(Source material Opens)
/-- A sequence descriptor (R186). -/
structure SeqDesc where
  prog : Nat
  table : Nat
  greedy : Bool
  k : Nat
  ntab : Nat
  vlim : Nat
  minp : Nat
  topp : Nat
  seed : Nat
  deriving DecidableEq, Repr

/-- A descriptor's words, and whether they keep R186. -/
def readSeq (rd : Nat → Except Report Nat) (va : Nat) : Except Report (SeqDesc × Bool) :=
  match (List.range 8).mapM (fun i => readVia rd (va + 8 * i) 8) with
  | .error e => .error e
  | .ok ws =>
    let w2 := ws.getD 2 0
    let w3 := ws.getD 3 0
    let d : SeqDesc := { prog := ws.getD 0 0, table := ws.getD 1 0, greedy := bits w2 56 56 == 1, k := bits w2 55 48, ntab := bits w2 47 32, vlim := bits w2 31 0, minp := bits w3 63 32, topp := bits w3 31 0, seed := ws.getD 4 0 }
    .ok (d, bits w2 63 57 == 0 && (ws.drop 5).all (· == 0) && decide (1 ≤ d.k) && decide (d.k ≤ 64) && decide (d.ntab ≤ 4096)
      && decide (1 ≤ d.vlim) && decide (d.vlim ≤ 2 ^ 24))

/-- The instructions of a logit program, up to its END and at most 32 (R189, R196). -/
def readProg (rd : Nat → Except Report Nat) : Nat → Nat → Except Report (List Nat)
  | 0, _ => .ok []
  | n + 1, va =>
    match readVia rd va 8 with
    | .error e => .error e
    | .ok w =>
      match decodeLogit w with
      | .ok .lgEnd => .ok [w]
      | _ => (readProg rd n (va + 8)).map (fun l => w :: l)

/-- Whether a program is well formed: every instruction is, and the last is END (R196). -/
def progOk (l : List Nat) : Bool :=
  l.all (fun w => (decodeLogit w).isOk) && (l.getLast?.map (fun w => match decodeLogit w with
    | .ok .lgEnd => true
    | _ => false)).getD false

/-- A descriptor and its program: both are read, and then checked (R189). -/
def loadSeq (rd : Nat → Except Report Nat) (va : Nat) : Except Report (SeqDesc × List Word64) :=
  match readSeq rd va with
  | .error e => .error e
  | .ok (d, ok) =>
    match readProg rd 32 d.prog with
    | .error e => .error e
    | .ok l => if ok && progOk l then .ok (d, l.map (BitVec.ofNat 64)) else .error (failAt .illegalEncoding va)

/-- The entries of a sequence table: id, count and bias. -/
def readTable (rd : Nat → Except Report Nat) (va n : Nat) : Except Report (List (Nat × Nat × Nat)) :=
  (List.range n).mapM (fun i => (readVia rd (va + 8 * i) 8).map (fun e => (bits e 23 0, bits e 39 24, bits e 55 40)))

/-- The kept entries, in strictly ascending id, and whether any was skipped (R187). -/
def joinTable : Option Nat → List (Nat × Nat × Nat) → List (Nat × Nat × Nat) × Bool
  | _, [] => ([], false)
  | prev, e :: l =>
    if (match prev with | some p => decide (p < e.1) | none => true) then (let r := joinTable (some e.1) l; (e :: r.1, r.2))
    else ((joinTable prev l).1, true)

/-! ### Bindings (R188, R189) -/

def bindsOf (s : State) (spire : Nat) : List (Colour × IterTag × Nat) := (mget {} s.lanterns spire).binds

def bindOf (s : State) (spire : Nat) (c : Colour) (i : IterTag) : Option Nat :=
  ((bindsOf s spire).find? (fun b => b.1 == c && b.2.1 == i)).map (fun b => b.2.2)

/-- Bind a sequence to a descriptor, or with 0 remove its binding. -/
def setBind (s : State) (spire : Nat) (c : Colour) (i : IterTag) (va : Nat) : State :=
  let rest := (bindsOf s spire).filter (fun b => !(b.1 == c && b.2.1 == i))
  { s with lanterns := mput {} s.lanterns spire { binds := if va = 0 then rest else rest ++ [(c, i, va)] } }

/-- Whether a binding finds its place: one of 256, or the one that the key holds (R189). -/
def bindRoom (s : State) (spire : Nat) (c : Colour) (i : IterTag) (va : Nat) : Bool :=
  va == 0 || (bindOf s spire c i).isSome || decide ((bindsOf s spire).length < 256)

/-- LGBIND (R189): the reads are made at execution and the binding at commit. -/
def execLgbind (h : Hdr) (p : PayS) (s : State) : Result :=
  memOp h s (fun b xs =>
    match baseOf false (xs.getD 0 noVal) with
    | none => putInst s (advance 1 b)
    | some va =>
      let fin (st : State) : State := putInst st (advance 1 (addEff (.lgbind p.sreg.toNat (BitVec.ofNat 64 va)) b))
      if va = 0 then fin s
      else if va % 64 ≠ 0 then raise s b (failAt .addrOverflow va)
      else match loadSeq (instByte s b) va with
        | .error r => raise s b r
        | .ok _ => fin (acquire s b .dev))

/-! ### Arithmetic of the draw (R190, R191) -/

def f32 (c : Nat) : Num := decodeElem fp32 c
def round32 (v : Exact) : Nat := round v fp32 .rne 0
def add32 (a b : Num) : Nat := round32 (sumNums false [a, b]).toExact

def numGt (a b : Num) : Bool := a.cmp b == some .gt
def numGe (a b : Num) : Bool := a.cmp b == some .gt || a.cmp b == some .eq

/-- Exp(a − b) as a code. -/
def expDiff (a b : Nat) : Nat := round32 (expNum (sumNums false [f32 a, (f32 b).neg]))

/-- Ln of a positive code. -/
def ln32 (c : Nat) : Nat :=
  match f32 c with
  | .fin false n e => let p := twoPow e; round32 (lnRat (n * p.1) p.2)
  | _ => round32 .nan

def negInf32 : Nat := 0xFF800000
def one32 : Nat := 0x3F800000

/-- Rank order: y descending, then id ascending. -/
def ranksBefore (a b : Nat × Nat) : Bool :=
  numGt (f32 a.1) (f32 b.1) || ((f32 a.1).cmp (f32 b.1) == some .eq && decide (a.2 < b.2))

/-- One id's transformed logit joins the stream's running values. -/
def takeY (l : LStream) (y id : Nat) (masked : Bool) : LStream :=
  let v := f32 y
  if masked || v == .inf true then l
  else if v.isNan || v == .inf false then { l with bad := true }
  else
    let l1 := if numGt v (f32 l.m) then { l with sum := add32 (f32 (round32 ((f32 l.sum).mul (f32 (expDiff l.m y))).toExact)) (f32 one32), m := y }
      else { l with sum := add32 (f32 l.sum) (f32 (expDiff y l.m)) }
    { l1 with cands := (insSorted ranksBefore (y, id) l1.cands).take l.k }

/-- The shortest rank-order prefix whose exact sum of Exp(y − L) reaches TOPP. -/
def toppPrefix (lse : Nat) (topp : Num) : List Num → List (Nat × Nat) → List (Nat × Nat)
  | _, [] => []
  | acc, c :: l =>
    let acc1 := acc ++ [f32 (expDiff c.1 lse)]
    if numGe (sumNums false acc1) topp then [c] else c :: toppPrefix lse topp acc1 l

/-- Min-p and top-p. -/
def keepCands (l : LStream) (lse : Nat) : List (Nat × Nat) :=
  let minp := f32 l.minp
  let topp := f32 l.topp
  let zero : Num := .fin false 0 0
  let c1 := if numGt minp zero then
      (let t := f32 (add32 (f32 l.m) (f32 (ln32 (if numGt minp (f32 one32) then one32 else l.minp))))
       l.cands.filter (fun c => numGe (f32 c.1) t))
    else l.cands
  if numGe topp (f32 one32) then c1
  else if numGt topp zero then toppPrefix lse topp [] c1
  else c1.take 1
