/-- Whether two lists of carve-outs meet on some die. -/
def carvesMeet (a b : List (Nat × Nat)) : Bool :=
  (List.range 4).any (fun d =>
    let x := a.getD d (0, 0)
    let y := b.getD d (0, 0)
    x.1 != 0 && y.1 != 0 && decide (x.2 < y.2 + y.1) && decide (y.2 < x.2 + x.1))

/-- The granules of carve-outs. -/
def carveGranules (l : List (Nat × Nat)) : List Nat :=
  ((enumFrom 0 l).map (fun e => (List.range e.2.1).map (fun k => carveBase e.1 (e.2.2 + k) / granuleSize))).flatten.eraseDups

/-- What fails a launch by its attributes. -/
def attrFault (s : State) (w : BitVec 4) (x : Context) : Option Cause :=
  let a0 := attrWord s w x 0
  let a1 := attrWord s w x 1
  let cs := carveOf a1
  if bits a0 63 2 ≠ 0 ∨ (List.range 6).any (fun i => attrWord s w x (i + 2) != 0) = true
      ∨ (List.range 4).any (fun d => bits a1 (16 * d + 7) (16 * d + 7) != 0 || bits a1 (16 * d + 15) (16 * d + 14) != 0) = true
      ∨ cs.any (fun c => decide (64 < c.1 + c.2)) = true then some .illegalEncoding
  else if worldIds.any (fun v => (worldCarves s v).any (fun e => carvesMeet cs e.2)) then some .illegalEncoding
  else if (carveGranules cs).any (fun g => mget none s.granuleOwner g != some w.toNat) then some .permission
  else if bits a0 1 1 = 1 ∧ (worldOf s w).sys = false then some .permission
  else if base12 (worldOf s w).catab ≠ 0 ∧ ownsPa s w (base12 (worldOf s w).catab) = false then some .permission
  else none

/-- Clear new carve-outs to zero. -/
def clearCarves (s : State) (l : List (Nat × Nat)) : State :=
  let within (a : Nat) : Bool := (enumFrom 0 l).any (fun e => decide (carveBase e.1 e.2.2 ≤ a) && decide (a < carveBase e.1 (e.2.2 + e.2.1)))
  { s with
    mem := s.mem.filter (fun c => !within c.1)
    wtype := s.wtype.filter (fun e => !within (8 * e.1))
    lines := s.lines.filter (fun e => !within (64 * e.1)) }

/-! ### Placing an image (R49, R101, R119, R295) -/

/-- The first generation of a context's format table. -/
def launchFormats (img : Image) : List Word64 := img.fmts.foldl (fun l e => l.set e.1 e.2) resetEntries

/-- The tag caps: an equal share for each admitted colour (R295). -/
def launchCaps (qs : List (Nat × Nat × Colour × Nat × Nat)) : FMap Nat :=
  let cols := ((qs.filter (fun q => q.2.2.2.1 != 0)).map (fun q => q.2.2.1)).eraseDups
  cols.foldl (fun m c => mput 0 m c.toNat (65535 / cols.length)) []

/-- The registers of a placed node: its counters with their LIMITs (R61, R101) and its persistent registers. -/
def placeRegs (cs : List (Nat × Nat × Nat × Word64)) (s : State) (p : Placed) : State :=
  let value (r : Nat) : Word64 := ((cs.find? (fun c => c.1 == p.cell && c.2.1 == p.node && c.2.2.1 == r)).map (fun c => c.2.2.2)).getD 0
  let cnts := p.route.counters ++ (match nodeNest p with
    | some e => (List.range (nestLevels e)).map (fun k => (k, 0))
    | none => [])
  { s with
    hregs := p.route.hregs.foldl (fun m r => mput 0 m (hregKey p.cell r.1) (if r.2 = .const then value r.1 else 0)) s.hregs
    counters := cnts.foldl (fun m k => mput 0 m (counterKey p.cell k.1) (BitVec.ofNat 64 (k.2 * 2 ^ 16))) s.counters }

/-- What a launch places, or why it fails. -/
def checkImage (s : State) (w : BitVec 4) (t : Task) : Except Cause (List Item × List Placed) :=
  let l := itemsOf t.img t.spires
  let roles := rolesOf l
  let owned (c : Nat) : Bool := mget none s.cellOwner c == some w.toNat
  if t.img.atPlaced && t.img.spires.any (spireBad s) then .error .parity
  else if t.img.sections.length ≠ t.need ∨ t.img.sections.all sectionOk = false then .error .illegalEncoding
  else match placedNodes l t.spires with
    | none => .error .illegalEncoding
    | some nodes =>
      let cells := (nodes.map (fun p => p.cell)).eraseDups
      if nodes.any (fun p => !owned p.cell) || roles.any (fun r => !owned r.1)
          || nodes.any (fun p => (p.route.link.map (fun m => !owned m)).getD false) then .error .permission
      else if (nodes.map (fun p => p.route.num)).eraseDups.length == nodes.length && orphansOk l && nodes.all (placedOk nodes roles) && chansOk nodes
          && cells.all (fun c => cellOk (nodesOn s w nodes c) c) && lanternsOk s w nodes && rolesOk s w roles && constsOk nodes (constsOf l)
          && t.img.fmts.all (fun e => decide (e.1 < 16))
        then .ok (l, nodes) else .error .illegalEncoding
(Source material Closes)
Work required
What is needed is an exact retyping of every line from the one containing "some nodes =>" through the final line of the entries, and only those lines.

Solution for this problem
    | some nodes =>
      let cells := (nodes.map (fun p => p.cell)).eraseDups
      if nodes.any (fun p => !owned p.cell) || roles.any (fun r => !owned r.1)
          || nodes.any (fun p => (p.route.link.map (fun m => !owned m)).getD false) then .error .permission
      else if (nodes.map (fun p => p.route.num)).eraseDups.length == nodes.length && orphansOk l && nodes.all (placedOk nodes roles) && chansOk nodes
          && cells.all (fun c => cellOk (nodesOn s w nodes c) c) && lanternsOk s w nodes && rolesOk s w roles && constsOk nodes (constsOf l)
          && t.img.fmts.all (fun e => decide (e.1 < 16))
        then .ok (l, nodes) else .error .illegalEncoding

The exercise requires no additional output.